[Stored data]

-- ==== Sys2Proof/Machine/System.lean ====
section
/-! DEFINITION. System registers, launches, the black box, the Saggar's instructions, keys, fuses, the debug port and the
watchdog (spec/04 R134 to R138, R144, R146, R148 to R154). -/
namespace Sys2Proof.Machine

/-! ## System registers (R134 to R138) -/

/-- `CSRR` (R137). -/
def execCsrr (w : Fields) (s : State) : Out :=
  runInstr { op := 0xED, perLane := false, d := .dst, a := .csrOnly } w
    (fun i => .done (i.putD i.s (scalarWord (i.word w.a 0).toNat))) s

/-- A value is inside the listed range of a register, its reserved bits zero (R134, R135, R136). -/
def csrRange (n v : Nat) : Bool :=
  let within (lo hi : Nat) : Bool := decide (lo ≤ v) && decide (v ≤ hi)
  match n with
  | 0x0A => decide (v < 256)
  | 0x0B => decide (v < 2 ^ 32)
  | 0x12 => decide (v < 2 ^ 32) && (firstBelow 4 fun k => decide (fieldNat (8 * k) 8 v = 0)).isNone
  | 0x13 => within 1 65535
  | 0x14 => within 1 (2 ^ 24 - 1)
  | 0x15 => within 10 40
  | 0x16 => within 12 31
  | 0x17 => within 1 65535
  | 0x18 => decide (v < 65536)
  | 0x19 => decide (v % 64 = 0)
  | 0x1A => decide (v % 4096 = 0)
  | _ => false

/-- A die has applied the notice at this place of the log (spec/13 R493: a `CSRW` performs when the writing die has). -/
def State.appliedBy (s : State) (die place : Nat) : Bool := decide (place < (s.dieOf die).applied)

/-- Writes the copy of a register that a task sees, but for `%age_dispatch` (R134). -/
def Issue.writeCsr (i : Issue) (n v : Nat) : State :=
  let s := i.s
  let d := s.dieOf i.die
  match n with
  | 0x0A => s.setTask i.pe i.slot { i.task with trapcause := BitVec.ofNat 8 v }
  | 0x0B => s.setTask i.pe i.slot { i.task with trapcnt := BitVec.ofNat 32 v }
  | 0x12 => s.setDieOf i.die { d with nocWrr := BitVec.ofNat 64 v }
  | 0x13 => (s.keepPromoted i.die).setDieOf i.die { d with agePromote := BitVec.ofNat 16 v }
  | 0x14 => s.setMigrateWait i.cluster (BitVec.ofNat 24 v)
  | 0x16 => { s with hub := { s.hub with wdogDflt := BitVec.ofNat 6 v } }
  | 0x17 => { s with hub := { s.hub with linkhold := BitVec.ofNat 16 v } }
  | 0x18 => s.setDieOf i.die { d with evmask := BitVec.ofNat 16 v }
  | 0x19 => s.setCtx i.dom { s.ctx i.dom with trapq := BitVec.ofNat 64 v }
  | 0x1A => s.setCtx i.dom { s.ctx i.dom with savea := BitVec.ofNat 64 v }
  | _ => s

/-- The system register that a descriptor names. -/
def csrNum (b : BitVec 8) : Nat := match opnd b with | .csr n => n | _ => 0

/-- `CSRW` (R137, R138); a write of `%age_dispatch` performs when its CSR notice has been applied (spec/13 R371). -/
def execCsrw (w : Fields) (s : State) : Out :=
  runInstr { op := 0xEE, perLane := false, d := .csrDst, a := .src } w
    (fun i =>
      let n := csrNum w.d
      let v := i.sa
      match i.task.wait with
      | .csrSent place => if i.s.appliedBy i.die place then .done i.s else .hold i.s
      | _ =>
        if !csrRange n v then i.illegal 5
        else if n = 0x15 then
          .hold ((i.s.setTask i.pe i.slot { i.task with wait := .csrSent i.s.hub.log.length }).post (.csr v))
        else .done (i.writeCsr n v)) s

/-! ## Launches, black box, watchdog (R144, R146, R153) -/

/-- `LAUNCH` (R144). -/
def execLaunch (w : Fields) (s : State) : Out :=
  runInstr { op := 0xEB, perLane := false, d := .predOnly, a := .src } w
    (fun i =>
      let q := Issue.predNum w.d
      if i.sa % 128 ≠ 0 then i.illegal 5
      else if i.s.unperformed i.pe i.slot then .hold i.s
      else if 16 ≤ i.s.launchesWaiting i.die i.dom then .done (i.s.setPredOf i.pe q 0)
      else match i.s.readPacket i.dom i.sa with
        | (p, s) => .done ((s.post (.launch i.dom p (some i.die))).setPredOf i.pe q 0xFFFFFFFF)) s

/-- `EVLOG` (R146). -/
def execEvlog (w : Fields) (s : State) : Out :=
  runInstr { op := 0xEF, perLane := false, a := .src } w
    (fun i => .done (i.s.logEvent i.die (i.imm % 2 ^ 16) i.sa i.dom (coreEventOrigin i.core (i.pe % 16)))) s

/-- `WDOG` (R153). -/
def execWdog (w : Fields) (s : State) : Out :=
  runInstr { op := 0xF7, perLane := false, super := true, a := .src, b := .src } w
    (fun i =>
      let dom := i.sa
      let v := i.sb
      if 1024 ≤ dom then i.illegal 5
      else if (1 ≤ v && v ≤ 4095) || decide (2 ^ 32 ≤ v) then i.illegal 6
      else .done (i.s.setCtx dom { i.s.ctx dom with wdog := v })) s

/-! ## The Saggar (R148, R149) -/

/-- The domain of a request that writes a status word. -/
def SagReq.dom : SagReq → Option Nat
  | .mext _ _ _ _ => none
  | .attest _ d _ _ _ => some d
  | .verify _ d _ _ _ _ => some d

/-- A request goes to the Saggar; one of a domain whose reset is in progress is abandoned (spec/16 R455). -/
def State.askSaggar (s : State) (r : SagReq) : State :=
  if (r.dom.bind s.resetting).isSome then s else { s with hub := { s.hub with sag := s.hub.sag ++ [r] } }

/-- `MEXT` (R148). -/
def execMext (w : Fields) (s : State) : Out :=
  runInstr { op := 0xF0, perLane := false, a := .src, prot := fun _ imm => decide (imm % 16 < 8) } w
    (fun i => .done (i.s.askSaggar (.mext i.die i.dom (i.imm % 16) i.wa))) s

/-- Requests of a domain that the Saggar has not finished. -/
def State.sagOutstanding (s : State) (dom : Nat) : Nat :=
  (s.hub.sag.filter fun r => decide (r.dom = some dom)).length

/-- A Saggar request (R149); a block that is not aligned is an illegal A (log entry 122). -/
def Issue.sagRequest (i : Issue) (r : SagReq) : Done :=
  let q := Issue.predNum i.w.d
  if i.sa % 64 ≠ 0 then i.illegal 5
  else if i.s.unperformed i.pe i.slot then .hold i.s
  else if 4 ≤ i.s.sagOutstanding i.dom then .done (i.s.setPredOf i.pe q 0)
  else .done ((i.s.askSaggar r).setPredOf i.pe q 0xFFFFFFFF)

def execAttest (w : Fields) (s : State) : Out :=
  runInstr { op := 0xF1, perLane := false, d := .predOnly, a := .src } w
    (fun i => i.sagRequest (.attest i.die i.dom i.sa i.pe i.slot)) s

/-- `SAGVFY`: its kind is 0 or 1. -/
def specSagvfy : OpSpec :=
  { op := 0xF2, perLane := false, d := .predOnly, a := .src, xok := fun _ _ imm => decide (imm % 16 < 2) }

def execSagvfyUnlock (w : Fields) (s : State) : Out :=
  runInstr specSagvfy w (fun i => i.sagRequest (.verify i.die i.dom i.sa (i.imm % 16) i.pe i.slot)) s

def execSagvfyManifest (w : Fields) (s : State) : Out :=
  runInstr specSagvfy w (fun i => i.sagRequest (.verify i.die i.dom i.sa (i.imm % 16) i.pe i.slot)) s

/-! ## Keys, fuses, the debug port (R150 to R152) -/

/-- `FUSERD` (R150). -/
def execFuserd (w : Fields) (s : State) : Out :=
  runInstr { op := 0xF5, perLane := false, super := true, d := .dst, xok := fun _ _ imm => decide (imm % 64 < 48) } w
    (fun i => .done (i.putD i.s (i.s.fuse (i.imm % 64)))) s

/-- `KEYWIPE` of one slot (R151). -/
def execKeywipe (w : Fields) (s : State) : Out :=
  runInstr { op := 0xF3, perLane := false, super := true, a := .src, mods := fun w => w.mod &&& 0b1110 = 0 } w
    (fun i => if i.sa = 0 || decide (1024 ≤ i.sa) then i.illegal 5 else .done (i.s.loadKey i.sa none)) s

/-- `KEYWIPE.all` (R151, R152). -/
def execKeywipeAll (w : Fields) (s : State) : Out :=
  runInstr { op := 0xF3, perLane := false, super := true, a := .src, mods := fun w => w.mod &&& 0b1110 = 0 } w
    (fun i =>
      if 1024 ≤ i.sa then i.illegal 5
      else .done { i.s with sag := { i.s.sag with keys := {}, lostKeys := [], lostCopies := [], wiped := i.s.sag.token.isSome } }) s

/-- Extends a measurement register with bytes (R148): the register and A enter SM3 with the least significant byte first, and the digest's first byte
becomes bits [7:0] (log entry 121). -/
def State.extend (s : State) (n : Nat) (bs : List Byte) : State :=
  s.setMeasReg n (BitVec.ofNat 256 (natOfBytes (Sm.sm3 (bytesOfNat 32 (s.measReg n).toNat ++ bs))))

/-- `DBGOPEN` (R152, spec/16 R474). -/
def execDbgopen (w : Fields) (s : State) : Out :=
  runInstr { op := 0xF4, perLane := false, super := true, d := .predOnly } w
    (fun i =>
      let q := Issue.predNum w.d
      match i.s.sag.token with
      | none => .done (i.s.setPredOf i.pe q 0)
      | some t =>
        if !i.s.sag.wiped then .done (i.s.setPredOf i.pe q 0) else
          let s := i.s.extend 7 (bytesOfNat 32 t.toNat)
          let s := (({ s with sag := { s.sag with dbgOpen := true } } : State).loadKey 0 s.sag.key0).followDebug
          .done ((s.logEvent 8 0x5008 0 0 0 true).setPredOf i.pe q 0xFFFFFFFF)) s

end Sys2Proof.Machine
end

= PROBLEM TO SOLVE =
Copy out every line of the data where the word "Issue" occurs.

= PROBLEM SOLUTION =
def Issue.writeCsr (i : Issue) (n v : Nat) : State :=
      let q := Issue.predNum w.d
def Issue.sagRequest (i : Issue) (r : SagReq) : Done :=
  let q := Issue.predNum i.w.d
      let q := Issue.predNum w.d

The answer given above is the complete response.